Retells were transcribed according to the Systematic Analysis of Language Transcripts protocols (Miller & Iglesias, 2012) from audio recordings. Utterances were segmented into terminal units (T-units), which include a main clause and its subordinate clauses, and coded for bound morphology use. Given that the model stories were in past tense, we assumed that missing morphemes were past tense unless there was evidence from the child's surrounding utterances to suggest otherwise. From the transcripts, we extracted (a) the number of complete and intelligible utterances, (b) the mean length of utterance (MLU) in words, and (c) the number of times that regular past tense –ed, other past tense markers (was, were, irregular past), and other tense-related markers (am, is, are, third-person singular –s) were used and omitted.

Reliability

Twenty percent of probes and 20% of the frog stories (two children per condition at all three time points) were randomly selected and independently retranscribed and rescored by research assistants blind to condition and the hypotheses of the study. For the probe data, point-by-point reliability for past tense –ed use on the target words averaged 90% agreement at pretest, 89% agreement at immediate posttest, and 85% agreement at delayed posttest. For the frog story retells, intraclass correlations were computed for the following measures reported in this article: MLU in words, number of utterances, and percent correct for past tense –ed, present tense composite (third-person singular, am, is, are), and other past composite (irregulars, was, and were). Intraclass correlations ranged from .93 (MLU) to .98 (other past composite), with the exception of present tense, which had an intraclass correlation of .76. This is largely attributable to the fact that present tense forms were rare or completely nonexistent in many stories. Thus, it was common to have small differences in scoring that led to large differences in values, such as zero or one present tense morpheme opportunities identified. Similarly, there were instances in which two out of three correct present tense forms were recorded by one transcriber and three out of four were judged correct by a second transcriber.

Planned Analysis

In principle, random assignment should yield roughly equivalent groups on a wide variety of measures. However, in practice, with small group sizes, one cannot assume this. Thus, we initially tested for group equivalence on the diagnostic and descriptive measures that we collected using t tests.
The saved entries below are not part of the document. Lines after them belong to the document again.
/-- TLBINV_COMPLETE (R380): the covered entries are dropped everywhere; once the accesses that used them have completed, the
invalidation completes, and its TLBINV leaves XC or its TLB_INV answers. -/
def execTlbinvComplete (id : Nat) (s : State) : Host.Outcome State Fault Refusal :=
  .next <|
    match s.mem.invals.find? fun x => x.id == id with
    | none => s
    | some x =>
      if !x.dropped then
        let used := s.mem.accs.filter (s.throughInval x)
        let ops := used.filterMap fun a => match a.owner with | .wave _ => some a.op | _ => none
        let waits := used.map (·.id) ++ distinct ops
        (s.dropTlb x.covers).modMem fun m =>
          { m with invals := m.invals.map fun y => if y.id = id then { y with dropped := true, waits := waits } else y }
      else if s.invalWaits x || s.house.pwInval == some id then s
      else
        let s := s.endInval x
        let s := match x.wave with
          | none => s
          | some k =>
            let cycle := (s.coreAt (coreOfWave k)).cycle
            (s.modWave k fun w => (w.modOp id fun (o : LOp) => { o with done := true }).retire cycle).wakeWave k
        match x.port with
        | none => s
        | some p => if s.answers then s.send (.mb p .ok) else s

end Sys2Proof.Machine
end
We also assessed group equivalence for language sample measures (number of utterances and utterance length) using a linear mixed model with group and time as fixed effects and participant and story as random effects.

For the questions of interest, mixed model logistic regressions were used as the analysis method, with group and time point as the fixed effects (Baayen, 2008). In the group effect, easy first was the reference variable. Because time point was a three-level (pre/post/delayed post) categorical effect, we initially ran the model with pretest as the reference variable, allowing us to compare pretest to posttest and pretest to delayed posttest. To directly compare posttest to delayed posttest, it was necessary to rerun the analysis using posttest as the reference variable. Using a logistic regression has the advantage of modeling the underlying distribution of the data, in which use of a particular morpheme is either correct or incorrect. Mixed effects allow us to mathematically adjust for the variability associated with the individual child and the elicitation context (verb, story). In addition, the model corrects for the fact that some children and some time points will have more opportunities for particular morphemes than others and gives more weight in the outcome to those cases with more data. In this way, we avoid the need to omit subjects or combine elicitation contexts. Random effects differed across the two data sets. For the language samples, we added participant and story as random intercepts; for the probes, we added participant and verb. Because participant is a random effect, the model accounts for individuals who “start strong” with many opportunities or high rates of accuracy initially. Likewise, if a particular verb or story are generally easier or harder than the others, this is taken into account mathematically. In both cases, we initially considered accuracy for the treated morpheme, past tense –ed. In the language samples, we also considered accuracy for all other past markers (irregular past, was, were) and for other tense markers (contracted and uncontracted am, is, and are, and third-person singular –s).

Results

Structured Probes

We initially considered whether assignment to easy first or hard first treatment conditions influenced the likelihood that children would accurately produce past tense on structured probes. Results revealed a main effect for time indicating gains over pretest at both immediate posttest (Z = 7.59, p < .0001) and delayed posttest (Z = 6.59, p < .0001). Although there was no main effect of treatment condition (Z = 0.55, p = .58), there was an interaction between group and time indicating that, as previously reported in Owen Van Horne et al. (2017), the hard first group was more likely to use an accurate past tense inflection than the easy first group at both immediate posttest (Z = 2.87, p = .004) and delayed posttest (Z = 3.50, p = .0005). That is, children in the hard first group showed average gains in proportion correct of .35, and children in the easy first group showed average gains of .18, as shown in Table 4 and Figure 1. Shifting the reference value for time point indicated that there were no significant differences between the two posttest time points, either as main effects, p > .25, or as an interaction, p > .48. This suggests that nearly all of the observed gains had been obtained by the conclusion of treatment. Continued growth after the conclusion of therapy on the structured probes appears evident visually but is not reliable statistically. See Table 5 for the regression table.

Table 4.

Proportion accurate use of morphemes on each task at each time point.

Task Morpheme Easy first
 Hard first
Pretest Posttest Delayed post Pretest Posttest Delayed post
Probes Regular past .21 (.14) .39 (.27) .36 (.23) .23 (.13) .57 (.25) .56 (.27)
Language sample Regular past .39 (.25) .45 (.26) .46 (.26) .40 (.25) .68 (.19) .77 (.18)
Other past .56 (.26) .70 (.18) .74 (.22) .69 (.17) .73 (.22) .78 (.22)
Present .87 (.17) .80 (.32) .91 (.17) .92 (.10) .88 (.13) .99 (.02)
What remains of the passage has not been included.